The MEGvision is intended for use as a magnetoencephalographic (MEG) device which non-invasively detects and displays biomagnetic signals produced by electrically active nerve tissue in the brain. When interpreted by a trained clinician, the data enhances the diagnostic capability by providing useful information about the location relative to brain anatomy of active nerve tissue responsible for critical brain functions.

Device Description

The MEGvision integrates up to 320 dc-SQUID axial gradiometer with PCs and data acquisition software in order to measure the magnetic signals generated by the intercellular dendritic currents. These detectors positioned in a helmet shaped array give the user the ability to record the electrical activity of the entire surface of the brain cortex simultaneously without having to move the position of the sensor array.

AI/ML Overview

Here's an analysis of the provided text regarding the acceptance criteria and study for the MEGvision EQ1000C Series device:

Important Note: The provided 510(k) summary focuses almost entirely on establishing substantial equivalence to predicate devices based on technological characteristics and intended use. It does not contain specific acceptance criteria for device performance (e.g., accuracy, sensitivity, specificity) derived from a clinical or analytical study, nor does it describe a study specifically designed to prove such performance criteria were met.
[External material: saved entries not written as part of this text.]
-- ==== Sys2Proof/Machine/Link.lean ====
section
/-! DEFINITION. Links and their recovery (R30, R31, R34-R36, R45-R47): flits on the links of the package, damaged flits, NAKs, parity
and resends, retraining, segment failure. -/

namespace Sys2Proof.Machine

/-! ### Links -/

/-- The link of the opposite direction of the same segment. -/
def oppLink (l : Nat) : Nat :=
  if l < 8 then 8 + (l + 1) % 8
  else if l < 16 then (l - 8 + 7) % 8
  else if l < 24 then (if l % 2 = 0 then l + 1 else l - 1)
  else
    let j := l % 4
    if l < 28 then 44 + j
    else if l < 32 then 40 + j
    else if l < 36 then 52 + j
    else if l < 40 then 48 + j
    else if l < 44 then 28 + j
    else if l < 48 then 24 + j
    else if l < 52 then 36 + j
    else 32 + j

/-- Links of the package's view. -/
def linkCount : Nat := 56

/-- The node of this package that reports for a link: the sender's, or the receiver's of a link from another package. -/
def linkNode (l : Nat) : Node := (linkSource l).getD (.station (l % 4))

/-- Package at a distance of one on the rack ring (`hall` false) or the hall ring of station `j`, up or down (R28). -/
def State.nextPkg (s : State) (j : Nat) (hall up : Bool) : Nat :=
  let p := s.env.pkgNo
  if hall then (rackOf p + (if up then 1 else 31)) % 32 * 48 + s.env.gatePos.getD j 0
  else rackOf p * 48 + (rackPos p + (if up then 1 else 47)) % 48

/-- FID of the die at the far end of a link (R495). -/
def State.farFid (s : State) (l : Nat) : Nat :=
  let j := l % 4
  if l < 24 then match linkTo l with
    | some (.die d) => s.fid d
    | some (.station i) => s.fid (stationDie i)
    | none => 0
  else
    let hall := (decide (32 ≤ l) && decide (l < 40)) || decide (48 ≤ l)
    let up := (decide (24 ≤ l) && decide (l < 28)) || (decide (32 ≤ l) && decide (l < 36)) || (decide (44 ≤ l) && decide (l < 48)) || decide (52 ≤ l)
    s.nextPkg j hall up * 8 + stationDie j

/-- The acknowledgement and credit field that travels with a link's flits, for the opposite direction (R46). -/
def State.ackField (s : State) (l : Nat) : List Byte :=
  let o := oppLink l
  let k := s.linkAt o
  let r := s.recov.find? (fun r => r.link == o && r.naked)
  let body := k.store % 32 * 2 ^ 8 + ((r.map (·.kind)).getD 0) * 2 ^ 13 + ((r.map (·.seq)).getD 0 % 2 ^ 24) * 2 ^ 16 + k.ackSeq % 2 ^ 24 * 2 ^ 40
  leBytes 1 (crc8 (leBytes 8 body).reverse.dropLast) ++ (leBytes 8 body).drop 1

/-- Replay entries up to the ACKSEQ last received are free (R46). -/
def Link.prune (k : Link) : Link :=
  { k with replay := k.replay.filter (fun e => !(decide ((k.acked + 2 ^ 24 - e.1 % 2 ^ 24) % 2 ^ 24 < 2 ^ 23))) }

/-- Flits of a sender's replay buffer (R45). -/
def replaySize : Nat := 256
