/-- An uncorrectable error that the launch unit or the runtime meets for the context in slot `x`: while an image is being written it
ends the FREEZE with IMAGE (R132); on a checkpoint's entry it is DGSTMIS and a kill (R455); elsewhere it is R43's. -/
def State.launchUnitError (s : State) (x pa : Nat) : State :=
  match (s.ctx x).coll, (s.ctx x).freezeRec with
  | some c, some r =>
    if c.waiting.isEmpty && decide (recArg r.bytes 0 ≤ pa) && decide (pa < recArg r.bytes 0 + recArg r.bytes 1) then
      (s.releaseStop x).cmdDone r (s.ctxid x) stIMAGE 0
    else s.memErr (.launch x) pa opMEMERR
  | _, _ =>
    match s.checkpointAt x pa with
    | some (g, n) => s.dgstKill x n 2 g (s.strand (s.dgstLast (s.dgstWaiters x n ((s.ctx x).family g.gid)))).pc
    | none => s.memErr (.launch x) pa opMEMERR

/-- What a queued record whose turn has come completes with when its descriptor cannot be read (R65, R70, R93, R497): the failures that
come before that one are found first; none where it reads no descriptor there. -/
def State.unreadable (s : State) (r : CmdRec) (pa : Nat) : Option Nat :=
  let at' := fun (a : Nat) => decide (a ≤ pa) && decide (pa < a + 64)
  if recReserved r.bytes || s.recMisplaced r then none
  else match recOpc r.bytes with
  | 1 => if at' (recArg r.bytes 0) then some stBADDESC else none
  | 2 => (s.slotOfId (recCtx r.bytes)).map (fun x =>
      if ((s.ctx x).launchNumber (recArg r.bytes 2)).isNone then stSTATE else stBADDESC)
  | 8 => if recArg r.bytes 0 = 2 ∧ decide (recArg r.bytes 1 ≤ pa) ∧ decide (pa < recArg r.bytes 1 + 32) then some stBADDESC else none
  | 5 =>
    let a := recArg r.bytes 0
    if recArg r.bytes 1 = 0 || !at' (recArg r.bytes 1) then none
    else some (if !s.hasTier then stNOTIER else if !s.isTier a then stBADDESC
      else if ((s.readImage a).bind (fun img => readBody img s.cycle)).isNone then stIMAGE else stBADDESC)
  | _ => none

/-- The block of HBM where an uncorrectable error lies is not readable again before a write that covers it whole (R193): the spec says
so of an error in its code; the step does not tell it from one in its data (log entry 85). -/
def State.spoil (s : State) (pa : Nat) : State :=
  if isHbm pa && s.ownFid (pa >>> 37) then { s with bad := sins (pa / 512) s.bad } else s

/-- An agent's access meets an uncorrectable error: a request of its own that stands at its target is answered MEMERR, and nothing is
written; otherwise the access is one of the agent's own die (R43). -/
def State.agentError (s : State) (agent : Agent) (pa : Nat) : State :=
  match s.errorAt agent pa with
  | some i => (s.spoil pa).answerError i
  | none => (s.spoil pa).memErr agent pa opMEMERR

/-- UNCORRECTABLE_ERROR (R43, R193): the access of an agent of a context, or of another package, meets one. Agents from slot 64 on are
the launch unit taking record `slot - 64`. -/
def execUncorrectableError (agent : Agent) (pa : Nat) (s : State) : Out :=
  match agent with
  | .launch x =>
    if x < 64 then .next (if (s.ctx x).used then (s.spoil pa).launchUnitError x pa else s)
    else match s.cmdQ[x - 64]? with
      | none => .next s
      | some r =>
        if s.power ≠ .ready ∨ !s.turnOf (x - 64) r then .next s
        else .next (match s.unreadable r pa with
          | some e => (s.spoil pa).complete (x - 64) r e 0
          | none => s)
  | .strand t => .next (if (s.strand t).occ then s.agentError agent pa else s)
  | .engine l _ => .next (if (s.ctx (slotOf l)).used then s.agentError agent pa else s)
  | .bellows l => .next (if (s.ctx (slotOf l)).used then s.agentError agent pa else s)
  | .sketch l => .next (if (s.ctx (slotOf l)).used then s.agentError agent pa else s)
  | .walker l => .next (if (s.ctx (slotOf l)).used then s.agentError agent pa else s)

end Sys2Proof.Machine
end

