-- ==== Sys2Proof/Machine/Dispatch.lean ====
section
/-! DEFINITION. What each row of the opcode table does: one arm per constructor, each one call of its meaning. -/

namespace Sys2Proof.Machine

/-- The meaning of one instruction, or of one step of another agent. -/
def exec (i : Instr) (s : State) : Host.Outcome State Fault Refusal :=
  match i with
  | .powerGood => Sys2Proof.Machine.execPowerGood s
  | .packageResetRelease => Sys2Proof.Machine.execPackageResetRelease s
  | .kindlingTimeout => Sys2Proof.Machine.execKindlingTimeout s
  | .modulePowerLoss => Sys2Proof.Machine.execModulePowerLoss s
  | .blockOverheat die block => Sys2Proof.Machine.execBlockOverheat die block s
  | .blockCooled die block => Sys2Proof.Machine.execBlockCooled die block s
  | .thermalTrip die reading => Sys2Proof.Machine.execThermalTrip die reading s
  | .coreRetirement die core => Sys2Proof.Machine.execCoreRetirement die core s
  | .uncorrectableError agent pa => Sys2Proof.Machine.execUncorrectableError agent pa s
  | .flitInject n => Sys2Proof.Machine.execFlitInject n s
  | .linkFlitReceive w errs => Sys2Proof.Machine.execLinkFlitReceive w errs s
  | .nakReceived n => Sys2Proof.Machine.execNakReceived n s
  | .par n errs => Sys2Proof.Machine.execPar n errs s
  | .nakRepeatTimeout n => Sys2Proof.Machine.execNakRepeatTimeout n s
  | .linkRetrainDone link fewer => Sys2Proof.Machine.execLinkRetrainDone link fewer s
  | .segmentFailure link => Sys2Proof.Machine.execSegmentFailure link s
  | .unreachTimeout n => Sys2Proof.Machine.execUnreachTimeout n s
  | .flitAtExitNode n free reserve => Sys2Proof.Machine.execFlitAtExitNode n free reserve s
  | .refusedFlitRetry n => Sys2Proof.Machine.execRefusedFlitRetry n s
  | .rstAtTarget n => Sys2Proof.Machine.execRstAtTarget n s
  | .rldAtTarget n => Sys2Proof.Machine.execRldAtTarget n s
  | .ratAtTarget n => Sys2Proof.Machine.execRatAtTarget n s
  | .rstack n => Sys2Proof.Machine.execRstack n s
  | .rlddata n => Sys2Proof.Machine.execRlddata n s
  | .ratdata n => Sys2Proof.Machine.execRatdata n s
  | .bseg n => Sys2Proof.Machine.execBseg n s
  | .mgmt n => Sys2Proof.Machine.execMgmt n s
  | .ablumLinkFailure link => Sys2Proof.Machine.execAblumLinkFailure link s
  | .hostRead off len => Sys2Proof.Machine.execHostRead off len s
  | .hostWrite a bytes => Sys2Proof.Machine.execHostWrite a bytes s
  | .mgmtRegisterWrite off bytes => Sys2Proof.Machine.execMgmtRegisterWrite off bytes s
  | .monitoredLineInvalidate line => Sys2Proof.Machine.execMonitoredLineInvalidate line s
  | .create n => Sys2Proof.Machine.execCreate n s
  | .launchRecord n => Sys2Proof.Machine.execLaunchRecord n s
  | .setprio n => Sys2Proof.Machine.execSetprio n s
  | .freeze n => Sys2Proof.Machine.execFreeze n s
  | .resume n => Sys2Proof.Machine.execResume n s
  | .kill n => Sys2Proof.Machine.execKill n s
  | .dirtysnap n => Sys2Proof.Machine.execDirtysnap n s
  | .queryDevinfo n => Sys2Proof.Machine.execQueryDevinfo n s
  | .queryCtxstate n => Sys2Proof.Machine.execQueryCtxstate n s
  | .queryAttest n => Sys2Proof.Machine.execQueryAttest n s
  | .queryLogstat n => Sys2Proof.Machine.execQueryLogstat n s
  | .eventLogWrite => Sys2Proof.Machine.execEventLogWrite s
  | .freezeTimeout slot => Sys2Proof.Machine.execFreezeTimeout slot s
  | .engineStopAck slot inst units => Sys2Proof.Machine.execEngineStopAck slot inst units s
  | .preemptionComplete slot => Sys2Proof.Machine.execPreemptionComplete slot s
  | .rebalance die => Sys2Proof.Machine.execRebalance die s
  | .quantumExpiry lc => Sys2Proof.Machine.execQuantumExpiry lc s
  | .residencySwap lc => Sys2Proof.Machine.execResidencySwap lc s
  | .agingTick slot => Sys2Proof.Machine.execAgingTick slot s
  | .deadlockTimeout slot gid => Sys2Proof.Machine.execDeadlockTimeout slot gid s
  | .damperWindow core demand => Sys2Proof.Machine.execDamperWindow core demand s
  | .strandSwitch lc => Sys2Proof.Machine.execStrandSwitch lc s
  | .strandReady t => Sys2Proof.Machine.execStrandReady t s
  | .firingStart t => Sys2Proof.Machine.execFiringStart t s
  | .firingEnd t => Sys2Proof.Machine.execFiringEnd t s
  | .graphEnd slot gid => Sys2Proof.Machine.execGraphEnd slot gid s
  | .childInstantiate slot gid => Sys2Proof.Machine.execChildInstantiate slot gid s
  | .channelPublish slot gid ch idx => Sys2Proof.Machine.execChannelPublish slot gid ch idx s
  | .engineCommandReady lc cmd => Sys2Proof.Machine.execEngineCommandReady lc cmd s
  | .bteAccept lc cmd => Sys2Proof.Machine.execBteAccept lc cmd s
  | .bteChunkPerformed lc cmd => Sys2Proof.Machine.execBteChunkPerformed lc cmd s
  | .bteCommandComplete lc cmd => Sys2Proof.Machine.execBteCommandComplete lc cmd s
  | .decodeStall lc cmd => Sys2Proof.Machine.execDecodeStall lc cmd s
  | .matrixCommandStart lc cmd => Sys2Proof.Machine.execMatrixCommandStart lc cmd s
  | .mmaComplete lc cmd => Sys2Proof.Machine.execMmaComplete lc cmd s
  | .mloadwComplete lc cmd => Sys2Proof.Machine.execMloadwComplete lc cmd s
  | .mdrainRowWritten lc cmd => Sys2Proof.Machine.execMdrainRowWritten lc cmd s
  | .maccldComplete lc cmd => Sys2Proof.Machine.execMaccldComplete lc cmd s
  | .eploadComplete lc cmd => Sys2Proof.Machine.execEploadComplete lc cmd s
  | .sketchAccept lc cmd => Sys2Proof.Machine.execSketchAccept lc cmd s
  | .sketchCommandComplete lc cmd => Sys2Proof.Machine.execSketchCommandComplete lc cmd s
  | .collAccept lc cmd => Sys2Proof.Machine.execCollAccept lc cmd s
  | .collComplete lc cmd => Sys2Proof.Machine.execCollComplete lc cmd s
  | .dgstCheckpoint slot gid n => Sys2Proof.Machine.execDgstCheckpoint slot gid n s
  | .nop g => Sys2Proof.Machine.execNop g s
  | .br g disp => Sys2Proof.Machine.execBr g disp s
  | .brv g q disp => Sys2Proof.Machine.execBrv g q disp s
  | .bri g a => Sys2Proof.Machine.execBri g a s
  | .call g disp => Sys2Proof.Machine.execCall g disp s
  | .calli g a => Sys2Proof.Machine.execCalli g a s
  | .ret g => Sys2Proof.Machine.execRet g s
  | .loop g dims c len => Sys2Proof.Machine.execLoop g dims c len s
  | .lexit g => Sys2Proof.Machine.execLexit g s
  | .waitf g a b => Sys2Proof.Machine.execWaitf g a b s
  | .yield g => Sys2Proof.Machine.execYield g s
  | .halt g => Sys2Proof.Machine.execHalt g s
  | .trap g code => Sys2Proof.Machine.execTrap g code s
  | .eret g => Sys2Proof.Machine.execEret g s
  | .brk g code => Sys2Proof.Machine.execBrk g code s
  | .tfence g => Sys2Proof.Machine.execTfence g s
  | .add g d a b fn => Sys2Proof.Machine.execAdd g d a b fn s
  | .sub g d a b fn => Sys2Proof.Machine.execSub g d a b fn s
  | .mul g d a b fn => Sys2Proof.Machine.execMul g d a b fn s
  | .div g d a b fn => Sys2Proof.Machine.execDiv g d a b fn s
  | .and g d a b fn => Sys2Proof.Machine.execAnd g d a b fn s
  | .or g d a b fn => Sys2Proof.Machine.execOr g d a b fn s
  | .xor g d a b fn => Sys2Proof.Machine.execXor g d a b fn s
  | .andn g d a b fn => Sys2Proof.Machine.execAndn g d a b fn s
  | .shl g d a b fn => Sys2Proof.Machine.execShl g d a b fn s
  | .shr g d a b fn => Sys2Proof.Machine.execShr g d a b fn s
  | .sar g d a b fn => Sys2Proof.Machine.execSar g d a b fn s
  | .rotr g d a b fn => Sys2Proof.Machine.execRotr g d a b fn s
  | .min g d a b fn => Sys2Proof.Machine.execMin g d a b fn s
  | .max g d a b fn => Sys2Proof.Machine.execMax g d a b fn s
  | .cmp g d a b fn => Sys2Proof.Machine.execCmp g d a b fn s
  | .sel g d a b fn => Sys2Proof.Machine.execSel g d a b fn s
  | .clz g d a b fn => Sys2Proof.Machine.execClz g d a b fn s
  | .ctz g d a b fn => Sys2Proof.Machine.execCtz g d a b fn s
  | .popc g d a b fn => Sys2Proof.Machine.execPopc g d a b fn s
  | .extr g d a b fn => Sys2Proof.Machine.execExtr g d a b fn s
  | .insr g d a b fn => Sys2Proof.Machine.execInsr g d a b fn s
  | .lea g d a b fn => Sys2Proof.Machine.execLea g d a b fn s
  | .addi g d a imm => Sys2Proof.Machine.execAddi g d a imm s
  | .movi g d imm => Sys2Proof.Machine.execMovi g d imm s
  | .plog g d a b fn => Sys2Proof.Machine.execPlog g d a b fn s
  | .mfs g d num => Sys2Proof.Machine.execMfs g d num s
  | .mts g num a => Sys2Proof.Machine.execMts g num a s
  | .fadd g d a b fn => Sys2Proof.Machine.execFadd g d a b fn s
  | .fsub g d a b fn => Sys2Proof.Machine.execFsub g d a b fn s
  | .fmul g d a b fn => Sys2Proof.Machine.execFmul g d a b fn s
  | .ffma g d a b fn => Sys2Proof.Machine.execFfma g d a b fn s
  | .fmin g d a b fn => Sys2Proof.Machine.execFmin g d a b fn s
  | .fmax g d a b fn => Sys2Proof.Machine.execFmax g d a b fn s
  | .fcmp g d a b fn => Sys2Proof.Machine.execFcmp g d a b fn s
  | .fcvt g d a b fn => Sys2Proof.Machine.execFcvt g d a b fn s
  | .fdiv g d a b fn => Sys2Proof.Machine.execFdiv g d a b fn s
  | .fsqrt g d a b fn => Sys2Proof.Machine.execFsqrt g d a b fn s
  | .lds g d a b fn => Sys2Proof.Machine.execLds g d a b fn s
  | .sts g d a b fn => Sys2Proof.Machine.execSts g d a b fn s
  | .bteStart g d a b fn => Sys2Proof.Machine.execBteStart g d a b fn s
  | .ldg g d a scope cls fn => Sys2Proof.Machine.execLdg g d a scope cls fn s
  | .stg g d a scope cls fn => Sys2Proof.Machine.execStg g d a scope cls fn s
  | .vlds g d a b fn => Sys2Proof.Machine.execVlds g d a b fn s
  | .vsts g d a b fn => Sys2Proof.Machine.execVsts g d a b fn s
  | .vldg g d a scope cls fn => Sys2Proof.Machine.execVldg g d a scope cls fn s
  | .vstg g d a scope cls fn => Sys2Proof.Machine.execVstg g d a scope cls fn s
  | .vstm g d a b fn => Sys2Proof.Machine.execVstm g d a b fn s
  | .vldm g d a b fn => Sys2Proof.Machine.execVldm g d a b fn s
  | .tlds g d a b fn => Sys2Proof.Machine.execTlds g d a b fn s
  | .tsts g d a b fn => Sys2Proof.Machine.execTsts g d a b fn s
  | .atg g d a scope cls fn => Sys2Proof.Machine.execAtg g d a scope cls fn s
  | .xadd g d a scope cls fn => Sys2Proof.Machine.execXadd g d a scope cls fn s
  | .rst g d a scope cls fn => Sys2Proof.Machine.execRst g d a scope cls fn s
  | .rld g d a scope cls fn => Sys2Proof.Machine.execRld g d a scope cls fn s
  | .rat g d a scope cls fn => Sys2Proof.Machine.execRat g d a scope cls fn s
  | .fence g d a scope cls fn => Sys2Proof.Machine.execFence g d a scope cls fn s
  | .cbfence g => Sys2Proof.Machine.execCbfence g s
  | .lbr g d a b fn => Sys2Proof.Machine.execLbr g d a b fn s
  | .tinv g d a scope cls fn => Sys2Proof.Machine.execTinv g d a scope cls fn s
  | .vadd m d a b fn => Sys2Proof.Machine.execVadd m d a b fn s
  | .vsub m d a b fn => Sys2Proof.Machine.execVsub m d a b fn s
  | .vmul m d a b fn => Sys2Proof.Machine.execVmul m d a b fn s
  | .vfma m d a b fn => Sys2Proof.Machine.execVfma m d a b fn s
  | .vmin m d a b fn => Sys2Proof.Machine.execVmin m d a b fn s
  | .vmax m d a b fn => Sys2Proof.Machine.execVmax m d a b fn s
  | .vabs m d a b fn => Sys2Proof.Machine.execVabs m d a b fn s
  | .vneg m d a b fn => Sys2Proof.Machine.execVneg m d a b fn s
  | .vrcp m d a b fn => Sys2Proof.Machine.execVrcp m d a b fn s
  | .vrsq m d a b fn => Sys2Proof.Machine.execVrsq m d a b fn s
  | .vexp2 m d a b fn => Sys2Proof.Machine.execVexp2 m d a b fn s
  | .vlog2 m d a b fn => Sys2Proof.Machine.execVlog2 m d a b fn s
  | .vlut m d a b fn => Sys2Proof.Machine.execVlut m d a b fn s
  | .vcmp m d a b fn => Sys2Proof.Machine.execVcmp m d a b fn s
  | .vsel m d a b fn => Sys2Proof.Machine.execVsel m d a b fn s
  | .vmov m d a b fn => Sys2Proof.Machine.execVmov m d a b fn s
  | .vand m d a b fn => Sys2Proof.Machine.execVand m d a b fn s
  | .vor m d a b fn => Sys2Proof.Machine.execVor m d a b fn s
  | .vxor m d a b fn => Sys2Proof.Machine.execVxor m d a b fn s
  | .vshl m d a b fn => Sys2Proof.Machine.execVshl m d a b fn s
  | .vshr m d a b fn => Sys2Proof.Machine.execVshr m d a b fn s
  | .vsar m d a b fn => Sys2Proof.Machine.execVsar m d a b fn s
  | .vcvt m d a b fn => Sys2Proof.Machine.execVcvt m d a b fn s
  | .vqmx m d a b fn => Sys2Proof.Machine.execVqmx m d a b fn s
  | .vdqmx m d a b fn => Sys2Proof.Machine.execVdqmx m d a b fn s
  | .vred m d a b fn => Sys2Proof.Machine.execVred m d a b fn s
  | .vperm m d a b fn => Sys2Proof.Machine.execVperm m d a b fn s
  | .vrot m d a b fn => Sys2Proof.Machine.execVrot m d a b fn s
  | .vbcast m d a b fn => Sys2Proof.Machine.execVbcast m d a b fn s
  | .vext m d a b fn => Sys2Proof.Machine.execVext m d a b fn s
  | .viota m d a b fn => Sys2Proof.Machine.execViota m d a b fn s
  | .qlog m d a b fn => Sys2Proof.Machine.execQlog m d a b fn s
  | .qpopc m d a b fn => Sys2Proof.Machine.execQpopc m d a b fn s
  | .tmovr m d a b fn => Sys2Proof.Machine.execTmovr m d a b fn s
  | .tmovc m d a b fn => Sys2Proof.Machine.execTmovc m d a b fn s
  | .trowv m d a b fn => Sys2Proof.Machine.execTrowv m d a b fn s
  | .tzero m d a b fn => Sys2Proof.Machine.execTzero m d a b fn s
  | .mma g a b c fn => Sys2Proof.Machine.execMma g a b c fn s
  | .mloadw g a b c fn => Sys2Proof.Machine.execMloadw g a b c fn s
  | .mdrain g a b c fn => Sys2Proof.Machine.execMdrain g a b c fn s
  | .mzero g a b c fn => Sys2Proof.Machine.execMzero g a b c fn s
  | .maccld g a b c fn => Sys2Proof.Machine.execMaccld g a b c fn s
  | .epload g a b c fn => Sys2Proof.Machine.execEpload g a b c fn s
  | .arinit g a b c fn => Sys2Proof.Machine.execArinit g a b c fn s
  | .arrive g a b c fn => Sys2Proof.Machine.execArrive g a b c fn s
  | .arwait g a b c fn => Sys2Proof.Machine.execArwait g a b c fn s
  | .artest g a b c fn => Sys2Proof.Machine.execArtest g a b c fn s
  | .arwaitm g a b c fn => Sys2Proof.Machine.execArwaitm g a b c fn s
  | .artestm g a b c fn => Sys2Proof.Machine.execArtestm g a b c fn s
  | .efence g a b c fn => Sys2Proof.Machine.execEfence g a b c fn s
  | .skupd g a b c fn => Sys2Proof.Machine.execSkupd g a b c fn s
  | .skqry g a b c fn => Sys2Proof.Machine.execSkqry g a b c fn s
  | .skadd g a b c fn => Sys2Proof.Machine.execSkadd g a b c fn s
  | .skclr g a b c fn => Sys2Proof.Machine.execSkclr g a b c fn s
  | .coll g a b c fn => Sys2Proof.Machine.execColl g a b c fn s
  | .csig g a b c fn => Sys2Proof.Machine.execCsig g a b c fn s
  | .qpush g a b c fn => Sys2Proof.Machine.execQpush g a b c fn s
  | .qpop g a b c fn => Sys2Proof.Machine.execQpop g a b c fn s
  | .qtry g a b c fn => Sys2Proof.Machine.execQtry g a b c fn s
  | .launch g a b c fn => Sys2Proof.Machine.execLaunch g a b c fn s
  | .gbar g a b c fn => Sys2Proof.Machine.execGbar g a b c fn s
  | .specb g a b c fn => Sys2Proof.Machine.execSpecb g a b c fn s
  | .specc g a b c fn => Sys2Proof.Machine.execSpecc g a b c fn s
  | .speca g a b c fn => Sys2Proof.Machine.execSpeca g a b c fn s
  | .dgst g a b c fn => Sys2Proof.Machine.execDgst g a b c fn s
  | .endp x y z => Sys2Proof.Machine.execEndp x y z s
  | .cvt x y z => Sys2Proof.Machine.execCvt x y z s
  | .addv x y z => Sys2Proof.Machine.execAddv x y z s
  | .mulv x y z => Sys2Proof.Machine.execMulv x y z s
  | .fmav x y z => Sys2Proof.Machine.execFmav x y z s
  | .adds x y z => Sys2Proof.Machine.execAdds x y z s
  | .muls x y z => Sys2Proof.Machine.execMuls x y z s
  | .relum x y z => Sys2Proof.Machine.execRelum x y z s
  | .clamp x y z => Sys2Proof.Machine.execClamp x y z s
  | .lutp x y z => Sys2Proof.Machine.execLutp x y z s
  | .maxe x y z => Sys2Proof.Machine.execMaxe x y z s
  | .mine x y z => Sys2Proof.Machine.execMine x y z s
  | .move x y z => Sys2Proof.Machine.execMove x y z s
  | .cvtb x y z => Sys2Proof.Machine.execCvtb x y z s
  | .maskw x y z => Sys2Proof.Machine.execMaskw x y z s
  | .qout x y z => Sys2Proof.Machine.execQout x y z s
  | .packageResetAsserted => Sys2Proof.Machine.execPackageResetAsserted s
  | .hbmRepairRowsExhausted die stack => Sys2Proof.Machine.execHbmRepairRowsExhausted die stack s
  | .ablumLinkRetrained link lanes => Sys2Proof.Machine.execAblumLinkRetrained link lanes s
  | .mzeroComplete lc cmd => Sys2Proof.Machine.execMzeroComplete lc cmd s
  | .globalAccessPerformed t n => Sys2Proof.Machine.execGlobalAccessPerformed t n s

end Sys2Proof.Machine
end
The core of this submission is a comparison of technical specifications.

Therefore, the following information is extracted and inferred based on the document's content. Many sections will indicate that the information is "Not provided" because the document doesn't detail performance-based testing against acceptance criteria in the way a clinical performance study would.

Acceptance Criteria and Device Performance

Since the submission is primarily focused on demonstrating substantial equivalence through technological comparison, there are no explicit performance "acceptance criteria" presented in the traditional sense (e.g., a specific sensitivity or specificity threshold). Instead, the "acceptance" is implied by the similarity of the new device's technological characteristics and intended use to those of the legally marketed predicate devices.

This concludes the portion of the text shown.